→ **INSTRUCTIONS FOR THE TASK**:
Write out exactly the lines below that run from the one containing "of R121. -/" through the one containing "def State.storeOf (s", both included, with no other lines.

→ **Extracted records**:
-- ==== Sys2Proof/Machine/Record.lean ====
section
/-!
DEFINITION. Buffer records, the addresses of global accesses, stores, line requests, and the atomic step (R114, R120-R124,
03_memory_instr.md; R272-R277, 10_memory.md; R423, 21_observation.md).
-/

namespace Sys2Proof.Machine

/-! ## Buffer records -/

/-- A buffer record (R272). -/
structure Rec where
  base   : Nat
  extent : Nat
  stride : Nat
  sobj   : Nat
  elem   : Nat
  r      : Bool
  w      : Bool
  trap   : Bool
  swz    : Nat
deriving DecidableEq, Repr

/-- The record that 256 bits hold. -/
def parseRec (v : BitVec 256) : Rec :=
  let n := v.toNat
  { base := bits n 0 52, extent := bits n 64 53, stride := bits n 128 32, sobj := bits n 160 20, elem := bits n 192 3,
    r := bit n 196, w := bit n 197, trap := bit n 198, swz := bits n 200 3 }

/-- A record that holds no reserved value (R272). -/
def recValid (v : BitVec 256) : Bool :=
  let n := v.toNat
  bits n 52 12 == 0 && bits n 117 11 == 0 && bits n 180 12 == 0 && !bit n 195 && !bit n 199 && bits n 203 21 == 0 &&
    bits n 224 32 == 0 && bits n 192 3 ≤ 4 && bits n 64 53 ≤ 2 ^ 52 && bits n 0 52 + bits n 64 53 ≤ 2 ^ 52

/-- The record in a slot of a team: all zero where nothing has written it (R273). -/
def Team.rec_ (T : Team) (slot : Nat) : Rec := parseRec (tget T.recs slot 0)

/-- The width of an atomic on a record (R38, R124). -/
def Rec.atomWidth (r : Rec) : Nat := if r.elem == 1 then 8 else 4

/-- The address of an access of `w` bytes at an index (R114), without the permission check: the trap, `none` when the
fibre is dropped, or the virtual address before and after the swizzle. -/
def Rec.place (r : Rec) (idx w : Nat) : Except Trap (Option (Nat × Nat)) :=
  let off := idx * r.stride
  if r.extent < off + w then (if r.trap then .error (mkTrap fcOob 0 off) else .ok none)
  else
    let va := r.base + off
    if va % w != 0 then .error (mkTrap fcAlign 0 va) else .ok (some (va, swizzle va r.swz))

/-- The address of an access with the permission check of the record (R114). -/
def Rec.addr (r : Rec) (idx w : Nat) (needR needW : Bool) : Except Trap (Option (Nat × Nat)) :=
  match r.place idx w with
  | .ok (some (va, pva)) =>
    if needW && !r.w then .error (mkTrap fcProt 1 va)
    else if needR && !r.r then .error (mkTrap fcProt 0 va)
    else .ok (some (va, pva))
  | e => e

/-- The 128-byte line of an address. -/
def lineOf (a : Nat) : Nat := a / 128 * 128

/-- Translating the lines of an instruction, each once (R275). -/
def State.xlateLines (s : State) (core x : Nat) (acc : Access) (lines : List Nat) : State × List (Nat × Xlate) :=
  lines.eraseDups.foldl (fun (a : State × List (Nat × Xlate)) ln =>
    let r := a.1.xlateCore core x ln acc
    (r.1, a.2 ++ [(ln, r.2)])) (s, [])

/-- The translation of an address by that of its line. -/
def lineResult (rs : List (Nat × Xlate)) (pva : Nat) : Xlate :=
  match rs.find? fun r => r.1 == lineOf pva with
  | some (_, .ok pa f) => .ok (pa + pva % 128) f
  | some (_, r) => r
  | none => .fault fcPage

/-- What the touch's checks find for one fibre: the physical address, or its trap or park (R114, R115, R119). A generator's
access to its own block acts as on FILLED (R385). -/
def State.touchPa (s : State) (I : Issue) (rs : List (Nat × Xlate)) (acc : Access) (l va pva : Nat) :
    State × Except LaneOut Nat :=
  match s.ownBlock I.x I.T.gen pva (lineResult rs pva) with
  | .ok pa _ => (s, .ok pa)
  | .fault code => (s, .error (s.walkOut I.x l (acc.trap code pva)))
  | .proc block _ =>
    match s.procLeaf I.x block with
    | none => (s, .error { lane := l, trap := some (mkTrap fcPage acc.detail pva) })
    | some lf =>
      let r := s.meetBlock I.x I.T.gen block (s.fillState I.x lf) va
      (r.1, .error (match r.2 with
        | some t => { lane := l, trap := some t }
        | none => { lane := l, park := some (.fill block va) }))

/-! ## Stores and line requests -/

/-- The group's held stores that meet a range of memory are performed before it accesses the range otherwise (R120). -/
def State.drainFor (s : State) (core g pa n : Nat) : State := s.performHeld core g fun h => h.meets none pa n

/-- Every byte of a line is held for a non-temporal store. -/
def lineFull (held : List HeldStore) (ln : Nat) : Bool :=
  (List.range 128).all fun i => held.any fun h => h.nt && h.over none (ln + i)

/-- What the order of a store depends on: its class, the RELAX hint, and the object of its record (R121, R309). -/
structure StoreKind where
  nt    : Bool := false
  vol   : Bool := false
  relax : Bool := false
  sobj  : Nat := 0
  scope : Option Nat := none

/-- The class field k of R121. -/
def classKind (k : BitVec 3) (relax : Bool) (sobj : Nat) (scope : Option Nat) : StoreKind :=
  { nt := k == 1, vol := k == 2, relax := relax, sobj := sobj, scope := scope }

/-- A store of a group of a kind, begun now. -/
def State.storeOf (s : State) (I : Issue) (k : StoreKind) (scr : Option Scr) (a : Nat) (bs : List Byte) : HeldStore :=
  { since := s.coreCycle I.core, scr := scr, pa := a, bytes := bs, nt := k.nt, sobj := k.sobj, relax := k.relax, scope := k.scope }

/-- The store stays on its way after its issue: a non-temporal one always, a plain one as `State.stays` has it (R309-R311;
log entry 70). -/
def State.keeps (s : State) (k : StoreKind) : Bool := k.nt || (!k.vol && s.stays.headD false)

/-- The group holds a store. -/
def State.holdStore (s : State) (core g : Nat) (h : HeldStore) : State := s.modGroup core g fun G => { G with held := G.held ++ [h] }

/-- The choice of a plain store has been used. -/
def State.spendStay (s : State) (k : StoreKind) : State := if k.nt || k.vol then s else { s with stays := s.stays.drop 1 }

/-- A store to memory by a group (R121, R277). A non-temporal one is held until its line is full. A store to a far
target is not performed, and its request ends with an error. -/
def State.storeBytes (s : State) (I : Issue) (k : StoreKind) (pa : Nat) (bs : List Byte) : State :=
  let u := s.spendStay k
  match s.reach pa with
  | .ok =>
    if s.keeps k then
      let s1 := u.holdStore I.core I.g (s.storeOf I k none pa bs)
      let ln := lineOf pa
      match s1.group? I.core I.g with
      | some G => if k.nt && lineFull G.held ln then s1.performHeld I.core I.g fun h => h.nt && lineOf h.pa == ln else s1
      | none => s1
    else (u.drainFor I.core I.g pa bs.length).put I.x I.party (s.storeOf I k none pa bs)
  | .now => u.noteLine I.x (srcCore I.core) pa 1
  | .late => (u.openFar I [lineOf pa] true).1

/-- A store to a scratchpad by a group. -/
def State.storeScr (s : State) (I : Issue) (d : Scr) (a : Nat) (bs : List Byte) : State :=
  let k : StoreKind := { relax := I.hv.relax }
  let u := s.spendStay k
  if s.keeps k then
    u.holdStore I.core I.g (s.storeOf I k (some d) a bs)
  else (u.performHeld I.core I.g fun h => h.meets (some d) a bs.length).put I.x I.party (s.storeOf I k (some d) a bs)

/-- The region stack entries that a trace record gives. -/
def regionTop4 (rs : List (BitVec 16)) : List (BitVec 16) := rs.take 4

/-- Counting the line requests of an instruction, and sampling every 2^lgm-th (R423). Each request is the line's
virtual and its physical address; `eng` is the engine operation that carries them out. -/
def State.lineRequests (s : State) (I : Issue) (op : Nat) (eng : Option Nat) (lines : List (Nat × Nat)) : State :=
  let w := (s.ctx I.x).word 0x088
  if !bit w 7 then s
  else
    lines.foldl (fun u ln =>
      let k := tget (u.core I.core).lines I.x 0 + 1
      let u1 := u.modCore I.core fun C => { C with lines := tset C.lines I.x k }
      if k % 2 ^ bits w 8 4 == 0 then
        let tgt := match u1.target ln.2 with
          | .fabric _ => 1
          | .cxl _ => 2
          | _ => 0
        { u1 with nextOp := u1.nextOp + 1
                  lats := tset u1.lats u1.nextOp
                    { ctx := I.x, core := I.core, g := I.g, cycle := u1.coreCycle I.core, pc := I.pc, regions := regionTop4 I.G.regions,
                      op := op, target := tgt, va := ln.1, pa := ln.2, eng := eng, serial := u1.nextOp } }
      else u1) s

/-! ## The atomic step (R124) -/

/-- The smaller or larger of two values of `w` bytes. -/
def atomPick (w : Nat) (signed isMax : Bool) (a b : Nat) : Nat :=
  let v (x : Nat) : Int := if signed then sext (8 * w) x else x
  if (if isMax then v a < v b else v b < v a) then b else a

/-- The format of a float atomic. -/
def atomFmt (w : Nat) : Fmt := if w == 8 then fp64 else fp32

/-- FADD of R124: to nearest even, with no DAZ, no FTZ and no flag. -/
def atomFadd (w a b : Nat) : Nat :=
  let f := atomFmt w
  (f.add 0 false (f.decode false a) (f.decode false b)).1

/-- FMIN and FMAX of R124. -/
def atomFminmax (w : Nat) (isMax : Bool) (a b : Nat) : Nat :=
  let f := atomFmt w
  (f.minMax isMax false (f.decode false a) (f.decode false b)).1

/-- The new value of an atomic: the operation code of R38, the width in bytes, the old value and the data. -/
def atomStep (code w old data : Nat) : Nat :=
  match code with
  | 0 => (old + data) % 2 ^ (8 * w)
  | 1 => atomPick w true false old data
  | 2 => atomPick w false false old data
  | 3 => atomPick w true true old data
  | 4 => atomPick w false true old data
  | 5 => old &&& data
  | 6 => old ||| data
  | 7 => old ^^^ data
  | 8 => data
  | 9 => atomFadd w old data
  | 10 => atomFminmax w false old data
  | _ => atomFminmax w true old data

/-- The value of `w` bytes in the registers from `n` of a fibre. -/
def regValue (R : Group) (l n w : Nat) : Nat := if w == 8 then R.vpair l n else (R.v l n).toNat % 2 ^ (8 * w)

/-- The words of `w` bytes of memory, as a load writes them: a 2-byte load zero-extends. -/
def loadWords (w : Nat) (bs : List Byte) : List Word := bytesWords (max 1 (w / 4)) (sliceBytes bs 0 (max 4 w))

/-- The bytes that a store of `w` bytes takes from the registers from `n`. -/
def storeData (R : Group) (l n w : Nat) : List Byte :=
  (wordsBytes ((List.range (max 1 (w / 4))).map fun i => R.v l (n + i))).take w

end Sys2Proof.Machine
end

→ **OUTPUT OF THE EXERCISE**:
/-- The class field k of R121. -/
def classKind (k : BitVec 3) (relax : Bool) (sobj : Nat) (scope : Option Nat) : StoreKind :=
  { nt := k == 1, vol := k == 2, relax := relax, sobj := sobj, scope := scope }

/-- A store of a group of a kind, begun now. -/
def State.storeOf (s : State) (I : Issue) (k : StoreKind) (scr : Option Scr) (a : Nat) (bs : List Byte) : HeldStore :=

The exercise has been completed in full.